Source records:
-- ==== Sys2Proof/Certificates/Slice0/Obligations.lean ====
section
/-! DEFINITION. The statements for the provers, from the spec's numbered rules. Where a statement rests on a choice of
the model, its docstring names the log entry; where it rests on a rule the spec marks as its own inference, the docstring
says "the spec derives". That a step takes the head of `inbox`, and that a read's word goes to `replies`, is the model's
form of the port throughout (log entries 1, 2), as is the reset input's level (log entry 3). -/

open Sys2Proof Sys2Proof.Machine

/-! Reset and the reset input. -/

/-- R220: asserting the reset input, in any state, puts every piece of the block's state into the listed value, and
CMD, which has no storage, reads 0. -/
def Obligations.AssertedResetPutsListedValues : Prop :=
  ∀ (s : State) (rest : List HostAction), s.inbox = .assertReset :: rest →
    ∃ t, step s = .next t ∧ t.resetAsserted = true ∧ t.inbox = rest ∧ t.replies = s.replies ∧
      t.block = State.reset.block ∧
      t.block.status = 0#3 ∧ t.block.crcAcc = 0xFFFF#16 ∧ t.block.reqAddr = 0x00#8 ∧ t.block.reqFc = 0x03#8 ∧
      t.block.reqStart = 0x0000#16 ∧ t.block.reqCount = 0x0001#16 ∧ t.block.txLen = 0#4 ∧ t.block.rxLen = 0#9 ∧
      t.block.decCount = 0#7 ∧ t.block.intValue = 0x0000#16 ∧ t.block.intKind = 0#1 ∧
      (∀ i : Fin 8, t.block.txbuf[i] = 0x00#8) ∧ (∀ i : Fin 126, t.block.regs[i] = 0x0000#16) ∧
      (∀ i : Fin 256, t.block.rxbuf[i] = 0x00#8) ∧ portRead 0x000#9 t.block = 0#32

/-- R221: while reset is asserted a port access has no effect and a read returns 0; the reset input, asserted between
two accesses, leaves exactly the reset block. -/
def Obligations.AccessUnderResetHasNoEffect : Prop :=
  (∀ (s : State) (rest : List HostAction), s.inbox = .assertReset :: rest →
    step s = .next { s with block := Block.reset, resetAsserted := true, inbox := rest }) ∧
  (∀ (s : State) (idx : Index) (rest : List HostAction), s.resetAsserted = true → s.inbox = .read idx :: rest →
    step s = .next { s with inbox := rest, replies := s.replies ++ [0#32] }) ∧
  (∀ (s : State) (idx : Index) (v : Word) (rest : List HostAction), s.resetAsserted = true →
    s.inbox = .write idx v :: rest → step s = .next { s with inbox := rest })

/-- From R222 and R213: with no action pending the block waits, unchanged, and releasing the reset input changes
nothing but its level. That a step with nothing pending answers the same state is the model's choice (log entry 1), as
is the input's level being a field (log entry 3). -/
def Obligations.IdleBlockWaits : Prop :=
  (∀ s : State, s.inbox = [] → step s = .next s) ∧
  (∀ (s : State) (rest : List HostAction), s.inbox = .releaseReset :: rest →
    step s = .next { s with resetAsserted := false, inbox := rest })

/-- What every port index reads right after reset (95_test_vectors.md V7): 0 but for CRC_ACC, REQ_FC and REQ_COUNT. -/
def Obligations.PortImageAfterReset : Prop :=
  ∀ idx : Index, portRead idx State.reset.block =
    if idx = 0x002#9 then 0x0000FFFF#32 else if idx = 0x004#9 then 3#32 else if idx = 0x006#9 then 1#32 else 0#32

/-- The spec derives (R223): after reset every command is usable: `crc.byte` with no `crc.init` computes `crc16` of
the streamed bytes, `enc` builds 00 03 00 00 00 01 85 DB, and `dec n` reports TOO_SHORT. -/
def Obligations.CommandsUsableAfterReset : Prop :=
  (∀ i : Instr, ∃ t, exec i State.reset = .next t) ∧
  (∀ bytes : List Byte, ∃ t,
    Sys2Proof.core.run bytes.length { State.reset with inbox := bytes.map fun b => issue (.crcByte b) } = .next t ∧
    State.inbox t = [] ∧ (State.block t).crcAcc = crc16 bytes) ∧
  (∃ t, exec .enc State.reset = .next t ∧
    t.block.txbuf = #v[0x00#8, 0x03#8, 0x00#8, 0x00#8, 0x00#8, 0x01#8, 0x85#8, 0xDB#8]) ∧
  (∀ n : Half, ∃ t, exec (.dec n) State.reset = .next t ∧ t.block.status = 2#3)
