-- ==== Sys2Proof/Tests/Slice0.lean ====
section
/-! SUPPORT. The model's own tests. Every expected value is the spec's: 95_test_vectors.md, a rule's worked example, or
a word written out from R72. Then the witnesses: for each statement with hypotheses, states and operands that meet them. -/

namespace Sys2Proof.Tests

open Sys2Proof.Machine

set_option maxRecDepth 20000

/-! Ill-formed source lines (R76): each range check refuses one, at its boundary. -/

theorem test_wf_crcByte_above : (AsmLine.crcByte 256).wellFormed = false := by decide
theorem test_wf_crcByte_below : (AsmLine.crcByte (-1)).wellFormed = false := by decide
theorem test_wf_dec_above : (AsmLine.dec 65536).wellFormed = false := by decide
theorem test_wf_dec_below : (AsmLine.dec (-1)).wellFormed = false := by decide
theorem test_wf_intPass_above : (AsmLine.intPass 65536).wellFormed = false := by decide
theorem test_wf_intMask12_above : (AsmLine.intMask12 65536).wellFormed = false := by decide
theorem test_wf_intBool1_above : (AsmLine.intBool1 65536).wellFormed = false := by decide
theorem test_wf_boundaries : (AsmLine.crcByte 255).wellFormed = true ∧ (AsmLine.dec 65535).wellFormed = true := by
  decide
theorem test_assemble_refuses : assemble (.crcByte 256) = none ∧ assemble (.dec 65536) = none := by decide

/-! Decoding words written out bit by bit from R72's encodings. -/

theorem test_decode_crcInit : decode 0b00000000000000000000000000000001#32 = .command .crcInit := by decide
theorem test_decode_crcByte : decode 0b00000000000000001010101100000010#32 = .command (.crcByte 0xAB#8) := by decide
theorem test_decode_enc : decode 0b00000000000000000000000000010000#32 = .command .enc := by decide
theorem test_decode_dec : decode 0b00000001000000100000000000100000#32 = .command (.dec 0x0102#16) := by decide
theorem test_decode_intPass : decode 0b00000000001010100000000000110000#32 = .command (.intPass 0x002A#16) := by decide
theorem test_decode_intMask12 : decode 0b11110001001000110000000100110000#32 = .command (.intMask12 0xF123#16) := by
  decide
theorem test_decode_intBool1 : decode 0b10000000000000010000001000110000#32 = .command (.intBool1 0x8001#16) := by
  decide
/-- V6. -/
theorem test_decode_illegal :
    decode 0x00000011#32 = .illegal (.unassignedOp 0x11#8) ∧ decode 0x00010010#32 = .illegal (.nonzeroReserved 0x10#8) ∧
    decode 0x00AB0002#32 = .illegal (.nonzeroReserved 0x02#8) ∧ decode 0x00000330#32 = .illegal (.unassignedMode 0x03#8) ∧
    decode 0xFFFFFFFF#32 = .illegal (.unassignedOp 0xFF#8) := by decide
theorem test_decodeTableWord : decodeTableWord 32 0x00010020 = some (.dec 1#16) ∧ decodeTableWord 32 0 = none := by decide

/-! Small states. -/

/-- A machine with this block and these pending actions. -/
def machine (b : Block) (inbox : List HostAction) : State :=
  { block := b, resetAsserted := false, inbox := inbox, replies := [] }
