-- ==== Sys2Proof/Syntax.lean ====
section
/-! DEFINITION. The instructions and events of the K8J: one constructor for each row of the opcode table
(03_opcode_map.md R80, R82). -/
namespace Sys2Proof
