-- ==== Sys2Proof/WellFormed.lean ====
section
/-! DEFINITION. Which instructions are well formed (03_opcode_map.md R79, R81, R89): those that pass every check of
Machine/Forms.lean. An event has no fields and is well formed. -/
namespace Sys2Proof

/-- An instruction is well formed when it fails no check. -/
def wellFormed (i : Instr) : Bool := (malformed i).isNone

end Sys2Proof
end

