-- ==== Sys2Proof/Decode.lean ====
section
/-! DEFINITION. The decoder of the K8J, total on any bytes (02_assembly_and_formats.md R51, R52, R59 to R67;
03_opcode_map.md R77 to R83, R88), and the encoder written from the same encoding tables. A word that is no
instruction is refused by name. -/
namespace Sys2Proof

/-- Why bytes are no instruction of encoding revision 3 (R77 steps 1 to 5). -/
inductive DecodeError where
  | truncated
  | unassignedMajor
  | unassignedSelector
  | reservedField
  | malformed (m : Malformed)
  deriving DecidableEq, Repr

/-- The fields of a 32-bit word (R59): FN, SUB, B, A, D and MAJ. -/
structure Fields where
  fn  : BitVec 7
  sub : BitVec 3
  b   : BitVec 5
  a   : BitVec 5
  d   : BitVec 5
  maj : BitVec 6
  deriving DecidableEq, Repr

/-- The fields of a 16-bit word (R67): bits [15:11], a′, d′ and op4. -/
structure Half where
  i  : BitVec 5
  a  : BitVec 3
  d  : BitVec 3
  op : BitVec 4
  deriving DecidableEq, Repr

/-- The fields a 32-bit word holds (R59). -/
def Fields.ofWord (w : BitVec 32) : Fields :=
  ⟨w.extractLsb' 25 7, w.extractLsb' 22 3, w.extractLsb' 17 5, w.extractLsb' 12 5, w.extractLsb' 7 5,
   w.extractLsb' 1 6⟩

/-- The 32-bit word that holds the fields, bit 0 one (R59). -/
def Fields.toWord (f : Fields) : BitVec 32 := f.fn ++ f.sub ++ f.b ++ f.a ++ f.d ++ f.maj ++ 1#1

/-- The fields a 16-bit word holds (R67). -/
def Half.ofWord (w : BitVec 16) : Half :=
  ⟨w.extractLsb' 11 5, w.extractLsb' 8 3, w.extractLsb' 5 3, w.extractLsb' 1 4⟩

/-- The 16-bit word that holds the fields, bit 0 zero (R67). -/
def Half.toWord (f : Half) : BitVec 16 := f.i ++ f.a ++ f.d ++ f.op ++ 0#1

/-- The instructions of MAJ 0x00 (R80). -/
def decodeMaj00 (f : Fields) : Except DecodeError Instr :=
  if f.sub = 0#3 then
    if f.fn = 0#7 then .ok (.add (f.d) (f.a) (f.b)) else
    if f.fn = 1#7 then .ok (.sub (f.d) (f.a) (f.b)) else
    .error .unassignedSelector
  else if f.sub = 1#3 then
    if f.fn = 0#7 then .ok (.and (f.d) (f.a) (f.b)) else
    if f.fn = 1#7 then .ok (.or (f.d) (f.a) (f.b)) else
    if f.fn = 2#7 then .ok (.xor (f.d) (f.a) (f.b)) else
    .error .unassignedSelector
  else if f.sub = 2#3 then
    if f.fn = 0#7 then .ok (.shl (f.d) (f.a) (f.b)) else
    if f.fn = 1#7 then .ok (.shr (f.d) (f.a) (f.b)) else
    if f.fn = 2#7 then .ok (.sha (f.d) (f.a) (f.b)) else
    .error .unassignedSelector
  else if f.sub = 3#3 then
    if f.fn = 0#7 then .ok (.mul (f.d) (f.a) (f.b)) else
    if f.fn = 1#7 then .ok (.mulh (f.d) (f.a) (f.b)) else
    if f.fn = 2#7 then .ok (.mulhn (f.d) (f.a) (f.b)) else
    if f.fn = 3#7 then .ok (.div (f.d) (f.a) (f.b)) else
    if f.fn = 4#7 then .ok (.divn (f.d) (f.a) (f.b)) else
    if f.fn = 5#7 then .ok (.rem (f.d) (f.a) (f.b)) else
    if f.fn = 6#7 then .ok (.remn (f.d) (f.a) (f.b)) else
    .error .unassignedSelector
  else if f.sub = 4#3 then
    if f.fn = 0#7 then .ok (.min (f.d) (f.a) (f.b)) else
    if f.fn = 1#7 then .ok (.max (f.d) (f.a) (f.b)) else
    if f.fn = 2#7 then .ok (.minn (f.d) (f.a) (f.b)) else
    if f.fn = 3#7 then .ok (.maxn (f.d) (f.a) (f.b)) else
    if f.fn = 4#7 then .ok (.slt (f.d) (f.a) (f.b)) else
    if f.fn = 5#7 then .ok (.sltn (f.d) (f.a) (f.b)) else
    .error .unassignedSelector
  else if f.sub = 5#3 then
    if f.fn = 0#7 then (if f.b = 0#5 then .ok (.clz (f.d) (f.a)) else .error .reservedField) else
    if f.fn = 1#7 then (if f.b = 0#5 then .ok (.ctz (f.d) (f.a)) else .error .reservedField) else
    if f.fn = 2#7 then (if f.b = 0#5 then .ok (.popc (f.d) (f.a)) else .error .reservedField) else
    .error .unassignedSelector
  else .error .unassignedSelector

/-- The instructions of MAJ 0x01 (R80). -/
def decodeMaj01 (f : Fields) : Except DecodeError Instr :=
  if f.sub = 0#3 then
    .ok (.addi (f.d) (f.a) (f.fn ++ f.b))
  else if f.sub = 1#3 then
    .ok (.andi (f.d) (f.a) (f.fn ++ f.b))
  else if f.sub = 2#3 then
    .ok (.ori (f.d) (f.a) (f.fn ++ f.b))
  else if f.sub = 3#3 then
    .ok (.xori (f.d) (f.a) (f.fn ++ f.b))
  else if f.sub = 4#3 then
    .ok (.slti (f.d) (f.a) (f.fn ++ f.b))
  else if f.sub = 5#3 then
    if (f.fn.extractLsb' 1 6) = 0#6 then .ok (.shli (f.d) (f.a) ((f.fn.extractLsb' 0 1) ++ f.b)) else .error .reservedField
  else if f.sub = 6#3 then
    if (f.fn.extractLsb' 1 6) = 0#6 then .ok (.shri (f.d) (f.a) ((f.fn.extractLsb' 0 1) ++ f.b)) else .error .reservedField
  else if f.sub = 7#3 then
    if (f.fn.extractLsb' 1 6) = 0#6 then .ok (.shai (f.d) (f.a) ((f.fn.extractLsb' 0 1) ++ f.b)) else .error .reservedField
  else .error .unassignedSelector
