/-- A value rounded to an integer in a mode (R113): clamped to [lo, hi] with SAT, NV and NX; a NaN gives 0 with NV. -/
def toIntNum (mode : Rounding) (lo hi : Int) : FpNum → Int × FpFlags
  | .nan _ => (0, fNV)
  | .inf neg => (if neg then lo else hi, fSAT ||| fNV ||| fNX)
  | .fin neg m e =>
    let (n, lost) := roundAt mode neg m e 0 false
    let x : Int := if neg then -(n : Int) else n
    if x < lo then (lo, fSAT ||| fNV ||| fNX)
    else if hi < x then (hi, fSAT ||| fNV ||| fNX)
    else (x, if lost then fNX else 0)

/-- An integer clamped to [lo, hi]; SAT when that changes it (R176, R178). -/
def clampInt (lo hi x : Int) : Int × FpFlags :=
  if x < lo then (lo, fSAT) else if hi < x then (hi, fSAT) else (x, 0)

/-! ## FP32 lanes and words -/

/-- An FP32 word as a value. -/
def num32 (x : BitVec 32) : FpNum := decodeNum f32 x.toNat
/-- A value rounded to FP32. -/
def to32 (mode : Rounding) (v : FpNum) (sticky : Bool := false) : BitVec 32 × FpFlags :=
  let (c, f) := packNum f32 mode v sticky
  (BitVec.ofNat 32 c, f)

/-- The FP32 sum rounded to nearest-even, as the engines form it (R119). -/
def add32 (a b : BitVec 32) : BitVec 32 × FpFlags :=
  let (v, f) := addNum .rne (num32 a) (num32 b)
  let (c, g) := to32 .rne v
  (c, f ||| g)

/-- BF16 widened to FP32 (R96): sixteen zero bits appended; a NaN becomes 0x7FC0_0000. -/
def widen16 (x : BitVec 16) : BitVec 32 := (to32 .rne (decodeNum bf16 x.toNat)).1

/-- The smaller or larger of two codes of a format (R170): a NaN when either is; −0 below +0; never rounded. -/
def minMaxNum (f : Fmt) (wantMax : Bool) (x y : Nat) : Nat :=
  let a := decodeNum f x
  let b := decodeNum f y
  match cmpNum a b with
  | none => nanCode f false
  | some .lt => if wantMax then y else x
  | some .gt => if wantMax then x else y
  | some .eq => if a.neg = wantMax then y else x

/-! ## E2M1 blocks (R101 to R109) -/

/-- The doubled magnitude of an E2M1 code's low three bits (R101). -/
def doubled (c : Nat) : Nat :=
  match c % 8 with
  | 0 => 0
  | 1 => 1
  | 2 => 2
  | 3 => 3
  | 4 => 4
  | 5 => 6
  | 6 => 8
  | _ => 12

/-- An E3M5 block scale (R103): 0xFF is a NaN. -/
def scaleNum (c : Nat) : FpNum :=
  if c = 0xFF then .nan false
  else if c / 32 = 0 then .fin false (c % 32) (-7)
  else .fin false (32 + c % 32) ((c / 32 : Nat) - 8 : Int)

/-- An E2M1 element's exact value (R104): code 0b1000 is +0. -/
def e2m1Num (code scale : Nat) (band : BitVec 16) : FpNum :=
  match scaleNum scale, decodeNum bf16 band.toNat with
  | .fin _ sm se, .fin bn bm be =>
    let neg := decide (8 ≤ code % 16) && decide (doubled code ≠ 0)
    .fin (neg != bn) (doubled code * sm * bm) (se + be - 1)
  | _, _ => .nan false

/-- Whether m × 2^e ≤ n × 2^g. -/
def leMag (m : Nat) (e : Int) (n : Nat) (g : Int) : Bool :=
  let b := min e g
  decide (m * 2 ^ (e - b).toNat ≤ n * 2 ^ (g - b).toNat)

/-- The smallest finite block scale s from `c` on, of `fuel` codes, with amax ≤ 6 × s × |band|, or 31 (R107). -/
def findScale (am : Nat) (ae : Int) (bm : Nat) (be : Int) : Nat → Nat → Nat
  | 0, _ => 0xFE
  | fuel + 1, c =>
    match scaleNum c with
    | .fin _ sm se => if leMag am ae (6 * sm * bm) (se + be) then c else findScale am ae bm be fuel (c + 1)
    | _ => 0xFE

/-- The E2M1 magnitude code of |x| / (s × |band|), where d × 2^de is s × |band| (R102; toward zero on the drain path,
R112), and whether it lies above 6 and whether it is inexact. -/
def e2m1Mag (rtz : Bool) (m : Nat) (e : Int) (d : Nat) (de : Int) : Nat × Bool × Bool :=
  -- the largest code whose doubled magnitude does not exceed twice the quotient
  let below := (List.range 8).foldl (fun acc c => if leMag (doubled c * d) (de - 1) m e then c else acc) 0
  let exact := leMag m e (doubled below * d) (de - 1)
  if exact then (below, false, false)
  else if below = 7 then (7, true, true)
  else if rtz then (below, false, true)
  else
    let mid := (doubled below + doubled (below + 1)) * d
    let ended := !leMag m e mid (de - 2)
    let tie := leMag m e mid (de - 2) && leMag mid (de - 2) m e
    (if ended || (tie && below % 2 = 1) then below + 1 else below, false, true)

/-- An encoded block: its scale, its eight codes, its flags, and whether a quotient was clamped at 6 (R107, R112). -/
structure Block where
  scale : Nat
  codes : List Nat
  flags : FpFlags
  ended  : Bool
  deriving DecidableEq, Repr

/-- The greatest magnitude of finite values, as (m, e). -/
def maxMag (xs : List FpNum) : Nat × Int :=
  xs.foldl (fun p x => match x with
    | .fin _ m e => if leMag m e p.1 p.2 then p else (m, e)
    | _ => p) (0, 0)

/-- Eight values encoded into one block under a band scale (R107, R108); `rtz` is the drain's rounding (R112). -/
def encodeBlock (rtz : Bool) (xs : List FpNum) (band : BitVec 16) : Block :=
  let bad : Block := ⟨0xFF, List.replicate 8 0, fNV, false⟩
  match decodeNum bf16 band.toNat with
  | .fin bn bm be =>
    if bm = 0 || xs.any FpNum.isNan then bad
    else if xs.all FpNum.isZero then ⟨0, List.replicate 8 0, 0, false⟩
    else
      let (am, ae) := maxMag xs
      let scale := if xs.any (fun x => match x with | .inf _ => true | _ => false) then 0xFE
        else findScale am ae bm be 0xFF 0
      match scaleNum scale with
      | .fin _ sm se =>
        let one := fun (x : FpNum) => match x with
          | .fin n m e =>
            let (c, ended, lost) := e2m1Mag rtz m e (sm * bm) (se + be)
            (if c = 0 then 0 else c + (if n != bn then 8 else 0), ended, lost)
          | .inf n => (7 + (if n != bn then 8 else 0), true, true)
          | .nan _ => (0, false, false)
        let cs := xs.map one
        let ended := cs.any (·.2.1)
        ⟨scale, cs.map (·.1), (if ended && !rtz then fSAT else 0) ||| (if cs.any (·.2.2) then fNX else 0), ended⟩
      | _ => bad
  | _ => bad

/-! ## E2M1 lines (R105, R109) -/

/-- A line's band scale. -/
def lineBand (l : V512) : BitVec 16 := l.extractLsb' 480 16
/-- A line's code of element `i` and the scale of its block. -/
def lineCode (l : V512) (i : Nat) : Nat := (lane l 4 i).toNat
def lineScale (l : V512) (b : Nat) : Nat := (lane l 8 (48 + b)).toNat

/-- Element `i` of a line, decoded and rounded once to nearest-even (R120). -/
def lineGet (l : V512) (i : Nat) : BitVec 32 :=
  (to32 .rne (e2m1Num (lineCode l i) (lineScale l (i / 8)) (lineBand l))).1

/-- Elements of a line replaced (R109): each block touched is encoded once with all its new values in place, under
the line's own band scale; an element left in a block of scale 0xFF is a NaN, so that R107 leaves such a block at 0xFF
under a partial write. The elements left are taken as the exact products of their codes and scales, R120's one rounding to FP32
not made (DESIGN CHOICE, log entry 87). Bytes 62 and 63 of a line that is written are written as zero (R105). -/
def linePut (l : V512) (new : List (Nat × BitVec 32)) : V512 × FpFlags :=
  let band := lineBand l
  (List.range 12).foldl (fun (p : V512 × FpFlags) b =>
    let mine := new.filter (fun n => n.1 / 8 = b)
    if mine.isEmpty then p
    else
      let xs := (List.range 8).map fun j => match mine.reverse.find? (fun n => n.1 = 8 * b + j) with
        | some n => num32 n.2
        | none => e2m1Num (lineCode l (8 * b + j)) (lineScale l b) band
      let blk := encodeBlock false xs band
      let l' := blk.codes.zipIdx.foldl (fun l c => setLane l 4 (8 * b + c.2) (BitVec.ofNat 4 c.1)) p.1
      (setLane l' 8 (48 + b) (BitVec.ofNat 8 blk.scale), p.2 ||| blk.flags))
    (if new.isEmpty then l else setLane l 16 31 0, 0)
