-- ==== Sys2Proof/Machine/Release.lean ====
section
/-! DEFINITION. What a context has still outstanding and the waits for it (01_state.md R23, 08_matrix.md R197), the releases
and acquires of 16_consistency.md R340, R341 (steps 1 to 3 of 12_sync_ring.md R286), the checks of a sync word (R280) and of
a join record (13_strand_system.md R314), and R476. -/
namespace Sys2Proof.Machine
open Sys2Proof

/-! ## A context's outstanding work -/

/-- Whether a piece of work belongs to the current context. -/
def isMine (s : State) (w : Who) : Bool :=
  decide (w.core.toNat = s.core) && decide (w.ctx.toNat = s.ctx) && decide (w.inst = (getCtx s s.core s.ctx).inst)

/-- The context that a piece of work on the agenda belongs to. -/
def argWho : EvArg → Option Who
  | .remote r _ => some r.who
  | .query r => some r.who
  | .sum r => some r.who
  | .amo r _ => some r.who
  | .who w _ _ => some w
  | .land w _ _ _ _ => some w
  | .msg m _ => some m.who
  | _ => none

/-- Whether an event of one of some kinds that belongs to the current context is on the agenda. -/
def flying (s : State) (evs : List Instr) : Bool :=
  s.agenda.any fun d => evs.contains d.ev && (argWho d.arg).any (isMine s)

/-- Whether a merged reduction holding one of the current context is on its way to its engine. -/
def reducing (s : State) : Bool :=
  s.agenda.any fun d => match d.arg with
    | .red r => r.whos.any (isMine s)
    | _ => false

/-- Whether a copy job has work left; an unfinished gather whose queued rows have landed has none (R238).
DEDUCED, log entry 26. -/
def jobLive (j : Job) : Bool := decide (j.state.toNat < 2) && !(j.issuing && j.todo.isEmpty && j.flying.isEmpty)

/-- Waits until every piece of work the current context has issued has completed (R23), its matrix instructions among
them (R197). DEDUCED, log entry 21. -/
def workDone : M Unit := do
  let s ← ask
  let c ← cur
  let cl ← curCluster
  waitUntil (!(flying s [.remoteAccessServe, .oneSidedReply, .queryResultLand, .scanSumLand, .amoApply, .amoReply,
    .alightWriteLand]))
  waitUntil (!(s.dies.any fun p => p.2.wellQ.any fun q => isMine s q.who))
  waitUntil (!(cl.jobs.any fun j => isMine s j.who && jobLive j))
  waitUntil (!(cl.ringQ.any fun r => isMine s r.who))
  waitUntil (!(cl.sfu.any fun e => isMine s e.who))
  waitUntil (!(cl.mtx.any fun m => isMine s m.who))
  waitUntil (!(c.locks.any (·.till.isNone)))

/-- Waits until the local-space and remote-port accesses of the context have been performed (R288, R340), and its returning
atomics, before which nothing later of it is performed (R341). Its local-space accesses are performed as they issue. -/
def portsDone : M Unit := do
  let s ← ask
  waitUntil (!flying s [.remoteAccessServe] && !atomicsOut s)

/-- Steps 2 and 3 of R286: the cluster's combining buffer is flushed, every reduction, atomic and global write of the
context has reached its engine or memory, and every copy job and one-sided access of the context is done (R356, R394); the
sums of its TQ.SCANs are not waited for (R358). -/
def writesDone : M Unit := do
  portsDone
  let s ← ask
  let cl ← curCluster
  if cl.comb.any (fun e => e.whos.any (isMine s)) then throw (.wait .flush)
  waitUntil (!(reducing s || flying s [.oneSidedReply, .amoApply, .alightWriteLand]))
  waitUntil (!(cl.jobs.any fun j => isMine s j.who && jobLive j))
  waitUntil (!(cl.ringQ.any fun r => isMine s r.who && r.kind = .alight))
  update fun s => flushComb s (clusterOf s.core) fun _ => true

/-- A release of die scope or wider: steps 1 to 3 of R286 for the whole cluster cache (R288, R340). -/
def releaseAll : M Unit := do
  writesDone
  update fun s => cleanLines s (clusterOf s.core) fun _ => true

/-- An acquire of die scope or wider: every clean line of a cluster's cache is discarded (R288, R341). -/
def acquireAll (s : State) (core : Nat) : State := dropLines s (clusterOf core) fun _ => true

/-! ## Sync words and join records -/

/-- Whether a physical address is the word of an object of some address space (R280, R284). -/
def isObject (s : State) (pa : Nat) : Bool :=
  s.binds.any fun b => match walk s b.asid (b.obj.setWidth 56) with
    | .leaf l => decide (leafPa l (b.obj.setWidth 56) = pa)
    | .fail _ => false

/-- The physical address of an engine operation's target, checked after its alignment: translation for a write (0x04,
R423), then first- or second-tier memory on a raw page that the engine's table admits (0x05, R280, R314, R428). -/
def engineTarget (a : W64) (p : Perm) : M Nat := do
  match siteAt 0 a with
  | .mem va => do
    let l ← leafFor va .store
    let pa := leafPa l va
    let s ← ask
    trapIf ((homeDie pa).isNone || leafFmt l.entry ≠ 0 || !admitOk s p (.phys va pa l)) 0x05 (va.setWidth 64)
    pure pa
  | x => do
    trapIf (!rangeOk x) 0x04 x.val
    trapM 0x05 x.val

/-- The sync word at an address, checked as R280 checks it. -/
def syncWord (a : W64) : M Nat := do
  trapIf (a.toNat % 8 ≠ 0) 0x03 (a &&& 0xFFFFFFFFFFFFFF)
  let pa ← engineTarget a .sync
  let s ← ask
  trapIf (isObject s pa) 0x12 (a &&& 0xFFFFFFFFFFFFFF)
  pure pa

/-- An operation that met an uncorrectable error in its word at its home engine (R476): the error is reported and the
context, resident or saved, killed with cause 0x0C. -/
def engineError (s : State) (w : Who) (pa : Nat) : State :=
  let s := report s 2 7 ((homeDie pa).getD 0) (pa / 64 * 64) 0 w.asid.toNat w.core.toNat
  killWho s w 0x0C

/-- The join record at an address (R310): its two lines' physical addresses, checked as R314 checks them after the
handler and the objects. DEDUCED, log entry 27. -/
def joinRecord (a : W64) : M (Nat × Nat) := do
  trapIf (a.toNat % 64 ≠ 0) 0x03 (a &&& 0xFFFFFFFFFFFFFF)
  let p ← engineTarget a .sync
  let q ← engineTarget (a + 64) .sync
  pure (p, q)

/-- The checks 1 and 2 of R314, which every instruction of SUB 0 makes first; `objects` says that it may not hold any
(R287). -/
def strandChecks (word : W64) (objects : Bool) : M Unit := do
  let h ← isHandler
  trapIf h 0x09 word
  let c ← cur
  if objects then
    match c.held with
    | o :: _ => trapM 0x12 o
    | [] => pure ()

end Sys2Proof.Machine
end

What to produce: Check each line above for the string "argWho" and return those that contain it.

Answer box:
def argWho : EvArg → Option Who
  s.agenda.any fun d => evs.contains d.ev && (argWho d.arg).any (isMine s)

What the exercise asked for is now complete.